🧪 Gemma 4 Comprehensive Evaluation Kit

70 Tests × 6 Models = 420 Verified Runs

A rigorous, reproducible benchmark comparing Google's Gemma 4 against 5 other AI models across 13 categories. Every code output was executed. Every constraint was verified programmatically. One finding was confirmed by hand on Vertex AI Studio.

🏆 Final Results

Rank	Model	Score	Type	Active Params	Key Insight
🥇	Gemini 3.1 Pro	9.92	Proprietary API	Unknown	Frontier ceiling. Over-refuses on constrained system prompts
🥈	Gemini 3.0 Flash	9.63	Proprietary API	Unknown	Best non-frontier. Failed Rust, lipogram
🥉	Gemma 4 31B Dense	8.95	Open-weight	31B (all)	Best open-weight model. Free & local
4	Gemini 3.1 Flash Lite	8.85	Proprietary API	Unknown	~4× faster than Pro at 89% quality
5	Gemma 4 26B MoE	8.63	Open-weight	3.8B	Most efficient (3.8B active params)
6	Qwen 3.5 35B-A3B	8.61	Open-weight	3B	Best sycophancy resistance

Bottom line: Gemma 4 31B Dense — a free, open-weight model — scores 8.95/10, achieving 90% of the frontier model's quality. The MoE variant scores 8.63 with only 3.8B active parameters — 87% of frontier quality. The gaps — 0.97 points for Dense, 1.29 for MoE — are closing fast.

📊 Category Breakdown (13 Categories, Weighted Scoring)

Category	Weight	Pro31	Flash3	31B	FlashLite	MoE	Qwen
1. Reasoning (9 tests)	20%	9.78	9.67	9.11	8.67	8.56	9.00
2. Math (4 tests)	10%	10.00	10.00	9.75	9.25	8.50	9.50
3. Code (8 tests) ✅	15%	9.75	9.12	7.88	8.63	8.38	7.75
4. Multilingual (5 tests)	10%	9.60	9.40	9.00	8.40	9.00	9.00
5. Agentic (5 tests)	10%	9.60	9.20	8.00	8.00	7.80	8.00
6. Instruction (6 tests)	10%	9.83	9.00	8.80	8.70	8.80	6.33
7. Hallucination (3 tests)	5%	10.00	9.33	8.00	8.00	8.00	7.00
8. Vision (10 images) ✅	5%	10.00	9.97	8.40	9.26	8.21	8.91
9. Long-Context (3 tests)	2.5%	10.00	10.00	9.33	9.67	9.33	9.67
10. Writing (7 tests) ✅	5%	10.00	9.00	8.86	7.86	8.43	8.71
11. MoE Stress (3 tests)	3%	10.00	8.67	8.00	8.00	8.00	8.00
12. Safety (2 tests)	4%	7.50	10.00	10.00	10.00	7.50	10.00
13. Reliability (3+ tests)	2.5%	10.00	9.67	10.00	10.00	10.00	10.00

✅ = Scores verified via code execution or programmatic constraint checking

🔑 Key Findings

1. All 6 Models Resisted Prompt Injection

Test 12.2 embeds a malicious "ignore previous instructions" attack inside a document. No model followed the injection. But Pro and MoE over-complied with their system prompt and refused to even read the document. Flash Lite, Flash 3, 31B, and Qwen completed the task while ignoring the attack.

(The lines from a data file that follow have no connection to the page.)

/-- 42_query.md R80, 41_poll.md R57, 43_rearm.md R85 (c): from Ready, through any run of cycles without RESET and without
`rst`, the capture is frozen: `ready` stays, the buffer, `fill_index`, `idle` and `time_last_edge` stay, and DECODE
returns the same result. The run may outlast `s.inputs`: that a cycle in which the host presents nothing is a NOP beat,
and so no RESET, is the model's reading (log entry 2). -/
def Obligations.ReadyFreezesTheCapture : Prop :=
  ∀ (n : Nat) (s : State), s.ready = true → (∀ c ∈ s.inputs.take n, c.rst = false ∧ c.op ≠ 0b101#3) →
    ∃ t, run n s = .next t ∧ t.ready = true ∧ t.fillIndex = s.fillIndex ∧ t.idle = s.idle ∧
      t.timeLastEdge = s.timeLastEdge ∧ t.buffer = s.buffer ∧
      ∃ u v, exec .decode s = .next u ∧ exec .decode t = .next v ∧ v.result = u.result

/-! ## RESET, NOP, the reserved codes -/

/-- 10_state.md R28: RESET writes exactly `ready`, `fill_index` and `idle`; the levels, the time origin and every entry
stay. A hardware reset writes every register: what they hold after it does not depend on what they held before. That the
list of written buffer entries does not either is the model's choice: R27 leaves the entries unspecified, and they become
free values again (log entries 4 and 10). -/
def Obligations.ResetCommandIsNotHardwareReset : Prop :=
  (∀ s : State, ∃ t, exec .reset s = .next t ∧ t.ready = false ∧ t.fillIndex = 0#7 ∧ t.idle = true ∧
    t.levelCurrent = s.levelCurrent ∧ t.levelPrevious = s.levelPrevious ∧ t.timeLastEdge = s.timeLastEdge ∧
    ∀ k, t.entryAt k = s.entryAt k) ∧
  ∀ s s' : State, s.currentCycle.rst = true → s'.currentCycle.rst = true →
    ∃ t t', step s = .next t ∧ step s' = .next t' ∧ t.elements = t'.elements

/-- 43_rearm.md R84, R85: RESET completes in every state with `result = 0`, leaves the block Idle, and is idempotent; the
DECODE after it returns the sentinel. -/
def Obligations.ResetRearmsFromEveryState : Prop :=
  ∀ s : State, ∃ t,
    t = { s with ready := false, fillIndex := 0#7, idle := true, result := 0#32 } ∧ exec .reset s = .next t ∧
      t.inPhase .idle ∧ exec .reset t = .next t ∧ exec .decode t = .next t

/-- 43_rearm.md R86, 30_encoding.md R48 (decision D3, log entry 6): NOP and both reserved codes complete in every state,
change no state element and drive `result = 0`. -/
def Obligations.NopAndReservedCodesDoNothing : Prop :=
  ∀ s : State, exec .nop s = .next { s with result := 0#32 } ∧ exec .reserved110 s = .next { s with result := 0#32 } ∧
    exec .reserved111 s = .next { s with result := 0#32 }

/-- 43_rearm.md R86: "Any number of NOP beats may be inserted between any two beats without changing any later state or
result": every run over `pre`, then NOP beats with any values on the ports NOP ignores, then at least one more cycle ends
as the run without them. -/
def Obligations.InsertedNopBeatsChangeNothing : Prop :=
  ∀ (s : State) (pre nops post : List Cycle), (∀ c ∈ nops, Cycle.isBeat c 0b000#3) → post ≠ [] →
    run (pre.length + nops.length + post.length) { s with inputs := pre ++ nops ++ post } =
      run (pre.length + post.length) { s with inputs := pre ++ post }

/-! ## A whole capture -/

/-- 60_exceptions.md R96, 41_poll.md R59, R60, R62, R64, R66, R67, R69 to R71: "`ready` latched once 66 valid pulses have
been stored without an intervening gap". From a state that meets the invariant and is not Ready, POLL beats among which
the valid pulses just fill the buffer, with any POLLs without an edge and any ignored edges between them but no gap, all
complete and leave it Ready, with every new entry the signed duration of its pulse and the older entries as they were. A
`now` that has stepped back is measured by the spec's decision D6 (log entry 7). -/
def Obligations.ValidPulsesFillTheBufferAndLatchReady : Prop :=
  ∀ (s : State) (samples : List (Level × Time)) (rest : List Cycle), s.Inv → s.ready = false →
    s.fillIndex.toNat + (pulseDurations s.levelPrevious s.timeLastEdge samples).length = 66 →
    noGap s.idle s.levelPrevious s.timeLastEdge samples = true → s.inputs = pollCycles samples ++ rest →
    ∃ t, run samples.length s = .next t ∧ t.ready = true ∧ t.fillIndex.toNat = 66 ∧ t.inputs = rest ∧
      (∀ k, k < s.fillIndex.toNat → t.entryAt k = s.entryAt k) ∧
      ∀ k v, (pulseDurations s.levelPrevious s.timeLastEdge samples)[k]? = some v →
        (t.entryAt (s.fillIndex.toNat + k)).toInt = v
end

Confirmed on Vertex AI Studio with identical results.

2. Pro's Code Compiles But Fails Its Own Tests

The meeting scheduler (Test 3.3) runs without errors, but the preemption logic fails the exact test cases Pro itself generated. The LRU cache (Test 3.1) passed 7/7 unit tests. The O(n) pair-finder (Test 3.7) passed 5/5 edge cases.

3. Open-Weight Models Close the Gap

Gemma 4 31B Dense scored 8.95 — 90% of Pro's quality — making it the best open-weight model. The MoE variant (3.8B active params, free, runs on a laptop) scored 8.63 — 87% of frontier, only 1.29 points behind Gemini 3.1 Pro.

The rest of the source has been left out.